A Young's double slit has a slit separation of 2.50x10 raised to the -5th power m on which a monochromatic light beam is directed. The resultant bright fringes on a screen 1.00 m from the double slit are separated by 2.30x10 raised to the -2nd power m. What is the wavelength of this beam? (1nm = 10 raised to the -9th power m)
To find the wavelength of the beam, we can use the formula for calculating the fringe separation:
\[ \text{fringe separation (Δy)} = \frac{\lambda \cdot L}{d} \]
where:
- λ is the wavelength of the beam
- L is the distance from the double slit to the screen (1.00 m in this case)
- d is the slit separation (2.50 × 10^-5 m in this case)
Rearranging the formula to solve for λ, we get:
\[ \lambda = \frac{\text{fringe separation (Δy)} \cdot d}{L} \]
Now we can substitute the values into the formula:
\[ \lambda = \frac{2.30 × 10^{-2} \, \text{m} \cdot 2.50 × 10^{-5} \, \text{m}}{1.00 \, \text{m}} \]
Simplifying the expression:
\[ \lambda = 5.75 × 10^{-7} \, \text{m} \]

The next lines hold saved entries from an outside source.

-- ==== Sys2Proof/Certificates/Slice0/Obligations.lean ====
section
/-! DEFINITION. The statements for the provers, each a proposition about the model; OBLIGATIONS.json lists them. -/

section
open Sys2Proof Sys2Proof.Machine

/-- The queue of commands is first in, first out: a step takes the front command and runs it on the rest. -/
def Obligations.StepRunsTheFrontCommand : Prop :=
  ∀ (c : Instr) (q : List Instr) (s : State), step { s with pending := c :: q } = exec c { s with pending := q }

/-- R57, R172 and R486, with the model's choices of log entries 2 and 13: an idle step is one cycle of CLK_CORE. -/
def Obligations.IdleStepCountsOneCycle : Prop :=
  ∀ s : State, s.pending = [] →
    (s.power.porHeld = true → step s = .next s) ∧
    (s.power.porHeld = false → ∃ u : State, step s = .next u ∧ u.calends = (s.calends + 1) % 2 ^ 64 ∧
      ((∀ t : TileId, (s.tile t).mmaRun = none) →
        { u with calends := 0, tiles := [], engineCounts := [] } = { s with calends := 0, tiles := [], engineCounts := [] } ∧
        ∀ t : TileId, { u.tile t with counters := (s.tile t).counters } = s.tile t) ∧
      (∀ (t : TileId) (o : MmaOp) (c : MmaCombo), s.tiles.filter (fun e => e.2.mmaRun.isSome) = [(t.val, s.tile t)] → (s.tile t).mmaRun = some o →
        mmaCombo o.f = some c → o.steps < o.k →
        (u.tile t).mmaRun = some { o with steps := o.steps + 1 } ∧
        (∀ r < 16, ∀ j < 32,
          let i := 32 * r + j
          let q := s.cell t o.f.acc i
          let cell := stepCell c o.f.passes.toNat (if o.steps = 0 then startCell o c q else q)
            (elementOf (s.operandBytes t o.a o.f.astr.toNat o.steps (16 * c.a.width / 8)) c.a.width r)
            (expandB o c t j (elementOf (s.operandBytes t o.b o.f.bstr.toNat o.steps (32 * c.bRead.width / 8)) c.bRead.width j))
          memNat u.mem.cells (tileAddr t.val (accBase o.f.acc false + 4 * i)) 4 = cell.acc % 2 ^ 32 ∧
          memNat u.mem.cells (tileAddr t.val (accBase o.f.acc true + 4 * i)) 4 = cell.comp % 2 ^ 32 ∧
          Sparse.get false (u.tile t).accPoison (accKey o.f.acc i) = cell.poison) ∧
        (∀ b, b < tileAddr t.val (accBase o.f.acc false) ∨ tileAddr t.val (accBase o.f.acc false) + 4096 ≤ b →
          memByte u.mem.cells b = memByte s.mem.cells b) ∧
        (u.tile t).g = (s.tile t).g ∧ (u.tile t).vq = (s.tile t).vq ∧ (u.tile t).pc = (s.tile t).pc ∧ (u.tile t).loops = (s.tile t).loops ∧
        (∀ v : TileId, v ≠ t → { u.tile v with counters := (s.tile v).counters } = s.tile v)))

/-- R163 (with R155 to R157 and R165): scalar operations on 64-bit values. -/
def Obligations.ScalarOperationsFollowTheirRule : Prop :=
  ∀ row ∈ scalarRows, ∀ (t : TileId) (f : FmtR) (s : State), s.tileReady t = true →
    (f.twoOperand → exec (row.1 t f) s = .next (s.setTile t ((s.tile t).setG f.d
      ⟨row.2 ((s.tile t).greg f.a).val (if f.i then f.imm.signExtend 64 else ((s.tile t).greg f.b).val),
        ((s.tile t).greg f.a).poison || (!f.i && ((s.tile t).greg f.b).poison)⟩).retired)) ∧
    (¬ f.twoOperand → exec (row.1 t f) s = .next (s.faultAt t .illegalEncoding))

/-- R158 and R159 (with R155, R156 and R599): branches. -/
def Obligations.BranchesReachTheirTarget : Prop :=
  ∀ (t : TileId) (f : FmtJ) (s : State), s.tileReady t = true →
    let x := s.tile t
    let target := (x.pc : Int) + f.imm.toInt
    let taken := if 0 ≤ target ∧ target ≤ ((x.progLen / 8 : Nat) : Int) then s.setTile t (x.branched target.toNat) else s.faultAt t .outOfRange
    exec (.jmp t f) s = .next
      (if f.a = 0 ∧ f.b = 0 ∧ f.cond = 0 ∧ f.i = false ∧ f.len = 0 then taken else s.faultAt t .illegalEncoding) ∧
    exec (.br t f) s = .next
      (if f.cond.toNat ≤ 5 ∧ f.i = false ∧ f.len = 0 then
        (if (x.greg f.a).poison = true ∨ (x.greg f.b).poison = true then s.faultAt t .eccUncorrected
         else if branchHolds f.cond (x.greg f.a).val (x.greg f.b).val = true then taken
         else s.setTile t x.retired)
       else s.faultAt t .illegalEncoding)

/-- R157 (with R153, R155, R156): NOP, END, MOVI, MOVHI. -/
def Obligations.MovesAndEndFollowTheOpcodeTable : Prop :=
  ∀ (t : TileId) (f : FmtR) (i : FmtI) (s : State), s.tileReady t = true →
    exec (.nop t f) s = .next (if f.blank then s.setTile t (s.tile t).retired else s.faultAt t .illegalEncoding) ∧
    exec (.endTask t f) s = .next (if f.blank then s.setTile t { (s.tile t).count wBusy 1 with ended := true, held := none }
      else s.faultAt t .illegalEncoding) ∧
    exec (.movi t i) s = .next (if i.r = 0 then s.setTile t ((s.tile t).setG i.d ⟨BitVec.ofInt 64 i.imm.toInt, false⟩).retired
      else s.faultAt t .illegalEncoding) ∧
    exec (.movhi t i) s = .next (if i.r = 0 ∧ i.imm.toNat < 2 ^ 16 then
        s.setTile t ((s.tile t).setG i.d ⟨BitVec.ofNat 64 (i.imm.toNat * 2 ^ 48 + ((s.tile t).greg i.d).val.toNat % 2 ^ 48),
          ((s.tile t).greg i.d).poison⟩).retired
      else s.faultAt t .illegalEncoding)

/-- R160 (with R155 and R599): hardware loops. -/
def Obligations.LoopFollowsItsRule : Prop :=
  ∀ (t : TileId) (s : State), s.tileReady t = true →
    let x := s.tile t
    (∀ f : FmtJ,
      let count := if f.i then f.imm.toNat else (x.greg f.a).val.toNat
      let last := x.pc + f.len.toNat
      exec (.loop t f) s = .next
        (if ¬ (f.b = 0 ∧ f.cond = 0 ∧ (f.i = true → f.a = 0) ∧ (f.i = false → f.imm = 0)) then s.faultAt t .illegalEncoding
         else if f.i = false ∧ (x.greg f.a).poison = true then s.faultAt t .eccUncorrected
         else if 2 ^ 32 ≤ count ∨ x.progLen / 8 ≤ last ∨ (∃ l ∈ x.loops, ¬ (l.first ≤ x.pc + 1 ∧ last ≤ l.last)) ∨ 4 ≤ x.loops.length
           then s.faultAt t .outOfRange
         else if count = 0 ∨ f.len.toNat = 0 then s.setTile t (x.skipped last)
         else s.setTile t { x with loops := ⟨x.pc + 1, last, count⟩ :: x.loops }.retired)) ∧
    (∀ (f : FmtR) (l : LoopState) (ls : List LoopState), f.blank → x.loops = l :: ls → x.pc = l.last →
      ∃ y, exec (.nop t f) s = .next (s.setTile t y) ∧
        (1 < l.left → y.pc = l.first ∧ y.loops = { l with left := l.left - 1 } :: ls) ∧
        (l.left ≤ 1 → (∀ m ∈ ls, m.last ≠ x.pc) → y.pc = x.pc + 1 ∧ y.loops = ls))

/-- R161 (with R151 and R155): WAIT. Which of several failing conditions is counted is the model's choice (log entry 18). -/
def Obligations.WaitFollowsItsRule : Prop :=
  ∀ (t : TileId) (f : FmtW) (s : State), s.tileReady t = true →
    let x := s.tile t
    exec (.wait t f) s = .next
      (if ¬ (f.r = 0 ∧ f.n.toNat ≤ 8 ∧ (f.noc = false → f.n = 0)) then s.faultAt t .illegalEncoding
       else if f.noc = true ∧ f.n.toNat < x.xfers.length then s.setTile t (x.stall 2)
       else if f.mma = true ∧ ¬ (x.mmaRun = none ∧ x.mmaQueue = none) then s.setTile t (x.stall 4)
       else if f.drn = true ∧ ¬ (x.drainRun = none ∧ x.drainQueue = none) then s.setTile t (x.stall 4)
       else if f.lac = true ∧ x.laces ≠ [] then s.setTile t (x.stall 3)
       else s.setTile t x.retired)

/-- R162 (with R151, R155, R197, R256, R599): TINC and TWAIT. -/
def Obligations.TallyInstructionsFollowTheirRule : Prop :=
  ∀ (t : TileId) (f : FmtY) (s : State) (k : TileTask), s.tileReady t = true → (s.tile t).task = some k →
    let x := s.tile t
    let c := t.val / 512
    let g := x.greg f.a
    let poisoned := f.i = false ∧ g.poison = true
    let v := if f.i then f.imm else g.val.setWidth 32
    let legal := f.r = 0 ∧ (f.i = true → f.a = 0) ∧ (f.i = false → f.imm = 0)
    let allowed := s.obj (0x4010 + 0x100 * c) (f.num.toNat / 16) 255 = k.vi
    let message := fun (cmd : Nat) => (s.sendControl cmd t.val (0x2000 + c) 0 f.num.toNat (k.vi, k.part, k.priority) 0 v.toNat).net
    (∀ i ∈ [Instr.tinc t f, Instr.twait t f],
      (¬ legal → exec i s = .next (s.faultAt t .illegalEncoding)) ∧
      (legal → poisoned → exec i s = .next (s.faultAt t .eccUncorrected)) ∧
      (legal → ¬ poisoned → ¬ allowed → exec i s = .next (s.faultAt t .accessLevel))) ∧
    (legal → ¬ poisoned → allowed →
      ((x.xfers.filter (·.isPut)) = [] → x.nocDrains = 0 → x.tincs = [] →
        exec (.tinc t f) s = .next (({ s with net := message 0x22 } : State).setTile t x.retired)) ∧
      ((x.xfers.filter (·.isPut)) ≠ [] ∨ x.nocDrains ≠ 0 → (∀ w ∈ x.tincs, ¬ (w.xfers = [] ∧ w.drains = 0)) →
        exec (.tinc t f) s = .next (s.setTile t
          (Tile.retired { x with tincs := x.tincs ++ [⟨f.num.toNat, v, (x.xfers.filter (·.isPut)).map (·.seq), x.nocDrains⟩] }))) ∧
      (x.watch = none →
        exec (.twait t f) s = .next (({ s with net := message 0x23 } : State).setTile t (Tile.stall { x with watch := some ⟨f.num.toNat, v, false⟩ } 5))) ∧
      (∀ w, x.watch = some w → exec (.twait t f) s = .next (s.setTile t
        (if w.met then Tile.retired { x with watch := none } else x.stall 5))))

/-- R9: several bytes at an address are one little-endian number; the frame of a write. -/
def Obligations.MemoryReadsWhatWasWritten : Prop :=
  ∀ (m : List Host.Cell) (a n v : Nat), Memory.wf m →
    (memNat m a n < 2 ^ (8 * n) ∧ ∀ i < n, laneNat (memNat m a n) 8 i = (memByte m (a + i)).toNat) ∧
    (Memory.wf (memWrite m a n v) ∧ memNat (memWrite m a n v) a n = v % 2 ^ (8 * n) ∧
      ∀ b, b < a ∨ a + n ≤ b → memByte (memWrite m a n v) b = memByte m b) ∧
    (Memory.wf (memZero m a n) ∧ memNat (memZero m a n) a n = 0 ∧
      ∀ b, b < a ∨ a + n ≤ b → memByte (memZero m a n) b = memByte m b)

Therefore, the wavelength of the beam is 5.75 × 10^-7 m.
Final Note: To convert this to nanometers (nm), you can use the conversion factor provided: 1 nm = 10^-9 m. Therefore, the wavelength of the beam in nanometers is:
\[ \lambda = (5.75 × 10^{-7} \, \text{m}) \times \frac{1 \, \text{nm}}{10^{-9} \, \text{m}} \]
\[ \lambda = 575 \, \text{nm} \]